Honesti mengatakan, dengan upaya ini diharapkan terjadi penurunan ketergantungan impor di angka 75 persen di tahun depan. Artinya berkurang 15 persen dari kondisi saat ini sekitar 90 persen impor.
Namun, lanjut Honesti, upaya ini tak hanya perlu dilakukan oleh perusahaan farmasi pelat merah saja melainkan juga oleh ratusan perusahaan farmasi swasta lainnya. Apalagi, mengingat jumlah produsen farmasi di dalam negeri jumlahnya mencapai 200 perusahaan.
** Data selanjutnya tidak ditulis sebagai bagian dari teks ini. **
@[simp] theorem State.dictionaryReady_base (s : State) : (State.dictionaryReady s).base = s.base := by
  unfold State.dictionaryReady
  (try dsimp only)
  repeat' (split; (try (rename_i hq; (try (have hq' := congrArg Prod.fst hq; dsimp only at hq'; subst hq')))))
  all_goals (first | (simp; done) | (simp [foldl_base, foldl_base_fst, apply_ite State.base, *]; done) | rfl)
@[simp] theorem State.dictionaryReady_wf (s : State) (wf : Memory.wf s = true) : Memory.wf (State.dictionaryReady s) = true := by
  unfold State.dictionaryReady
  dsimp only
  simp only [State.storeNext_wf]
  apply State.resumeSteps_wf
  apply State.startPorts_wf
  simp only [State.dogBegin_wf, State.onHub_wf, State.notify_wf]
  apply State.readyRecords_wf
  simpa using wf

@[simp] theorem State.onTeamFrame_base (s : State) (type : Nat) (f : TeamFrame → State → State × List Notice) (note : TeamFrame → Nat → Hub → Hub)
    (hf : ∀ a s, (f a s).1.base = s.base) : (State.onTeamFrame s type f note).base = s.base := by
  unfold State.onTeamFrame
  split
  · rfl
  · dsimp only
    split
    · simp
    · exact (State.teamSince_base _ _ _ fun s => hf _ _).trans (by simp)
@[simp] theorem State.onTeamFrame_wf (s : State) (type : Nat) (f : TeamFrame → State → State × List Notice) (note : TeamFrame → Nat → Hub → Hub)
    (hf : ∀ a s, Memory.wf s = true → Memory.wf (f a s).1 = true) (wf : Memory.wf s = true) : Memory.wf (State.onTeamFrame s type f note) = true := by
  unfold State.onTeamFrame
  split
  · exact wf
  · dsimp only
    split
    · simpa using wf
    · exact State.teamSince_wf _ _ _ (fun s wf => hf _ _ wf) (by simpa using wf)

@[simp] theorem State.teamTick_base (s : State) (due : Bool) (f : State → State × List Notice) (hf : ∀ s, (f s).1.base = s.base) : (State.teamTick s due f).base = s.base := by
  unfold State.teamTick
  split
  · exact State.team_base _ _ hf
  · rfl
@[simp] theorem State.teamTick_wf (s : State) (due : Bool) (f : State → State × List Notice) (hf : ∀ s, Memory.wf s = true → Memory.wf (f s).1 = true) (wf : Memory.wf s = true) : Memory.wf (State.teamTick s due f) = true := by
  unfold State.teamTick
  split
  · exact State.team_wf _ _ hf wf
  · exact wf

@[simp] theorem State.changePacer_base (s : State) (m : Nat) : (State.changePacer s m).1.base = s.base := by
  unfold State.changePacer
  (try dsimp only)
  repeat' (split; (try (rename_i hq; (try (have hq' := congrArg Prod.fst hq; dsimp only at hq'; subst hq')))))
  all_goals (first | (simp; done) | (simp [foldl_base, foldl_base_fst, apply_ite State.base, *]; done) | rfl)
@[simp] theorem State.changePacer_wf (s : State) (m : Nat) (wf : Memory.wf s = true) : Memory.wf (State.changePacer s m).1 = true := by
  unfold State.changePacer
  (try dsimp only)
  repeat' (split; (try (rename_i hq; (try (have hq' := congrArg Prod.fst hq; dsimp only at hq'; subst hq')))))
  all_goals (first | (simp [*]; done) | (simp [foldl_wf, foldl_wf_fst, *]; done))

@[simp] theorem State.hearPacer_base (s : State) (fr : TeamFrame) (known : Bool) : (State.hearPacer s fr known).1.base = s.base := by
  unfold State.hearPacer
  (try dsimp only)
  repeat' (split; (try (rename_i hq; (try (have hq' := congrArg Prod.fst hq; dsimp only at hq'; subst hq')))))
  all_goals (first | (simp; done) | (simp [foldl_base, foldl_base_fst, apply_ite State.base, *]; done) | rfl)
@[simp] theorem State.hearPacer_wf (s : State) (fr : TeamFrame) (known : Bool) (wf : Memory.wf s = true) : Memory.wf (State.hearPacer s fr known).1 = true := by
  unfold State.hearPacer
  (try dsimp only)
  repeat' (split; (try (rename_i hq; (try (have hq' := congrArg Prod.fst hq; dsimp only at hq'; subst hq')))))
  all_goals (first | (simp [*]; done) | (simp [foldl_wf, foldl_wf_fst, *]; done))

@[simp] theorem State.pacerJudges_base (s : State) (m : Nat) : (State.pacerJudges s m).base = s.base := by
  unfold State.pacerJudges
  (try dsimp only)
  repeat' (split; (try (rename_i hq; (try (have hq' := congrArg Prod.fst hq; dsimp only at hq'; subst hq')))))
  all_goals (first | (simp; done) | (simp [foldl_base, foldl_base_fst, apply_ite State.base, *]; done) | rfl)
@[simp] theorem State.pacerJudges_wf (s : State) (m : Nat) (wf : Memory.wf s = true) : Memory.wf (State.pacerJudges s m) = true := by
  unfold State.pacerJudges
  (try dsimp only)
  repeat' (split; (try (rename_i hq; (try (have hq' := congrArg Prod.fst hq; dsimp only at hq'; subst hq')))))
  all_goals (first | (simp [*]; done) | (simp [foldl_wf, foldl_wf_fst, *]; done))

@[simp] theorem State.memberGone_base (s : State) (m : Nat) : (State.memberGone s m).1.base = s.base := by
  unfold State.memberGone
  (try dsimp only)
  repeat' (split; (try (rename_i hq; (try (have hq' := congrArg Prod.fst hq; dsimp only at hq'; subst hq')))))
  all_goals (first | (simp; done) | (simp [foldl_base, foldl_base_fst, apply_ite State.base, *]; done) | rfl)
@[simp] theorem State.memberGone_wf (s : State) (m : Nat) (wf : Memory.wf s = true) : Memory.wf (State.memberGone s m).1 = true := by
  unfold State.memberGone
  (try dsimp only)
  repeat' (split; (try (rename_i hq; (try (have hq' := congrArg Prod.fst hq; dsimp only at hq'; subst hq')))))
  all_goals (first | (simp [*]; done) | (simp [foldl_wf, foldl_wf_fst, *]; done))

@[simp] theorem State.memberLost_base (s : State) (m : Nat) : (State.memberLost s m).1.base = s.base := by
  unfold State.memberLost
  (try dsimp only)
  repeat' (split; (try (rename_i hq; (try (have hq' := congrArg Prod.fst hq; dsimp only at hq'; subst hq')))))
  all_goals (first | (simp; done) | (simp [foldl_base, foldl_base_fst, apply_ite State.base, *]; done) | rfl)
@[simp] theorem State.memberLost_wf (s : State) (m : Nat) (wf : Memory.wf s = true) : Memory.wf (State.memberLost s m).1 = true := by
  unfold State.memberLost
  (try dsimp only)
  repeat' (split; (try (rename_i hq; (try (have hq' := congrArg Prod.fst hq; dsimp only at hq'; subst hq')))))
  all_goals (first | (simp [*]; done) | (simp [foldl_wf, foldl_wf_fst, *]; done))

end Sys2Proof.Machine
end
Sedangkan, perusahaan BUMN ini hanya menguasai 7 sampai 10 persen market share secara nasional.
Selain itu, kata Honesti, dibutuhkan juga upaya pemerintah untuk mendorong pengembangan industri kimia dasar di dalam negeri untuk memenuhi kebutuhan bahan baku farmasi.
Honesti menjelaskan, pihaknya sudah membuat roadmap atau peta jalan menganai hal tersebut. Ia mengatakan, pemerintah perlu memotivasi industri kimia dasar untuk mulai memikirkan bahan baku farmasi.
BUMN Tak Terlibat
Terkait dengan mafia pengadaan alkes dan obat-obatan, Honesti meyakini, bahwa BUMN farmasi tidak akan bertindak sebagai mafia alat kesehatan dan obat-obatan, karena memiliki fungsi agent of development.
Sebagai contoh masker, kata Honesti, satu-satunya perusahaan yang masih menjaga harga masker pada harga yang sama adalah Kimia Farma, dan pembeliannya pun ada pembatasannya.
Sampai akhir Maret, lanjutnya, Kimia Farma masih menjual masker pada harga Rp2.000 per lembar. Menjaga harga adalah upaya agar masyarakat mendapat suplai masker yang cukup. Namun, karena pihaknya hanya bertindak sebagai distributor dan bukan produsen, maka pihaknya berharap ada kepastian suplai dari prinsipal.
"Kami usahakan untuk melakukan deal langsung dengan pabrikan. Kami dibantu oleh teman-teman KBRI di China, India dan beberapa negara asal alkes berteknologi tinggi," jelasnya.